This is a simple information retrieval system.
- Python 2.7
- Noteworthy modules: nltk, future.
$ python search.py
It will download the json database and build the index in the first run.
A search prompt will appear. The query string is a list of words that will be searched in all fields. Example:
> led light bulb
The IR will show a list of documents ordered according to relevance. The list is paginated. Pressing Enter will show the next page (Pressing "q" exits the query).
Field-specific searches are possible by using the field name (title, merchant, description) followed by a colon. Example:
> shirt merchant: lewis
The word "shirt" will be searched on all fields. "lewis" and all words from there on will be searched only on merchant field.
To disable a previously set field name, use the keyword "all:"
> merchant: lewis all: shirt
Important: At this stage, field-specific searches
just increase the weight of the matches on the corresponding field.
If a little more time is allowed, a better filter can be implemented
in the weighWord
functions.
To exit the program, enter a single character "q".
> q
To force the download of the database, run the retrieve_data module.
$ python retrieve_data.py
This will also force the rebuild of the index the next time that search.py is run.
To rebuild the index, run the index module.
$ python index.py
- Basic NLP (tokenization, lemmatization, stopwords).
- Field-specific weighting scheme.
- Positional weighting scheme.
Improvements of this version:
- Better documentation
- Better function naming
- Function modularization (calcWeight)
- Weight factor modified by word or lemma match
- Save search to file for later inspection
- Avoid some duplication in indexing
- Display result weights for better debugging
- Improve "search by field". Currently, it is implemented via weight manipulation (i.e. if the word is match in the desired field, the weight is multiplied). This approach works well for only one field. But if we search in two or more fields at the same time, the results may not be what should be expected. It is probably better to implement it as a filter.

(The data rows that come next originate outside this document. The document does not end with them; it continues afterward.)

/-- Repetitions `r` on, in ascending order (R101). -/
def Mv.repeats (m : Mv) (x : Xfer) (e : Nat) (rep : Repeat) (sf df : Fmt) (r : Nat) : Nat → Mv
  | 0 => m
  | n + 1 =>
    if m.st ≠ 0 then m
    else
      let j2 := r / rep.count1
      let j1 := r % rep.count1
      let ds := j2 * rep.src2 + j1 * rep.src1
      let dd := j2 * rep.dst2 + j1 * rep.dst1
      if x.src.pastEnd sf ds r || x.dst.pastEnd df dd r then { m with st := stShape }
      else
        (m.move2d x e (x.src.at_ sf ds r) (x.dst.at_ df dd r) sf df (r * (x.dst.rows * x.dst.elems))).repeats
          x e rep sf df (r + 1) n

/-! Indexed moves (R148, R150) -/

/-- A row of +0 elements with scale bytes 0x00 (R148; a Tern2 zero is the digit 1, R57). -/
def zeroRow (f : Fmt) (d : Desc) : List Byte × List Byte × Counts :=
  (zeroBytes f d.elems, List.replicate (d.scaleLen f) 0, cnt0)

/-- Entries `i` on of a gather (R148). -/
def Mv.gather (m : Mv) (x : Xfer) (e : Nat) (sf df : Fmt) (i : Nat) : List Nat → Mv
  | [] => m
  | n :: ns =>
    if m.st ≠ 0 then m
    else if n = 0xFFFFFFFF then (m.putRow x e x.dst df i (zeroRow df x.dst)).gather x e sf df (i + 1) ns
    else if n ≥ x.src.rows then { m with st := stIndex }
    else (m.moveRow x e x.src x.dst sf df n i (i * x.dst.elems)).gather x e sf df (i + 1) ns

/-- Entries `i` on of a scatter; later entries prevail (R148, R150). -/
def Mv.scatter (m : Mv) (x : Xfer) (e : Nat) (sf df : Fmt) (i : Nat) : List Nat → Mv
  | [] => m
  | n :: ns =>
    if m.st ≠ 0 then m
    else if n = 0xFFFFFFFF then m.scatter x e sf df (i + 1) ns
    else if n ≥ x.dst.rows then { m with st := stIndex }
    else (m.moveRow x e x.src x.dst sf df i n (i * x.dst.elems)).scatter x e sf df (i + 1) ns

/-- Entries `i` on of a direct-mode scatter: entry TARGET and DST_ROW name a buffer of the set and its row (R157, R166). -/
def Mv.direct (m : Mv) (x : Xfer) (e : Nat) (sf : Fmt) (i : Nat) : List Nat → Mv
  | [] => m
  | n :: ns =>
    if m.st ≠ 0 then m
    else
      let t := n / 2 ^ 20
      let row := n % 2 ^ 20
      if t = 0xFFF then m.direct x e sf (i + 1) ns
      else
        match x.dsts[t]? with
        | none => { m with st := stIndex }
        | some dd =>
          match fmtOf dd.fmt with
          | none => { m with st := stFormat }
          | some df =>
            if i ≥ x.src.rows ∨ row ≥ dd.rows then { m with st := stIndex }
            else (m.moveRow { x with dst := dd } e x.src dd sf df i row (i * dd.elems)).direct x e sf (i + 1) ns

/-! The engine's queue -/

/-- A transfer found in its engine's queue by core and step number. -/
def State.findXfer (s : State) (e core seq : Nat) : Option Xfer :=
  (s.engine e).queue.find? fun x => x.core == core && x.seq == seq

/-- A transfer of an engine changed. -/
def State.modXfer (s : State) (e core seq : Nat) (f : Xfer → Xfer) : State :=
  s.setEngine e { s.engine e with queue := (s.engine e).queue.map fun x => if x.core = core ∧ x.seq = seq then f x else x }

- Index the POS (Part-of-speech) tag of the word, along with the position. Nouns in the title could be given a higher weight that verbs when matched at search time.
- The output of the function
wheighWord
(docs dict) could hold more information that just the gained weight. Some more information could help "global" query evaluation. For instance, proximity of the words matched (on the query and on the field). - Spelling correction, etc.
- More advanced corpus indexing.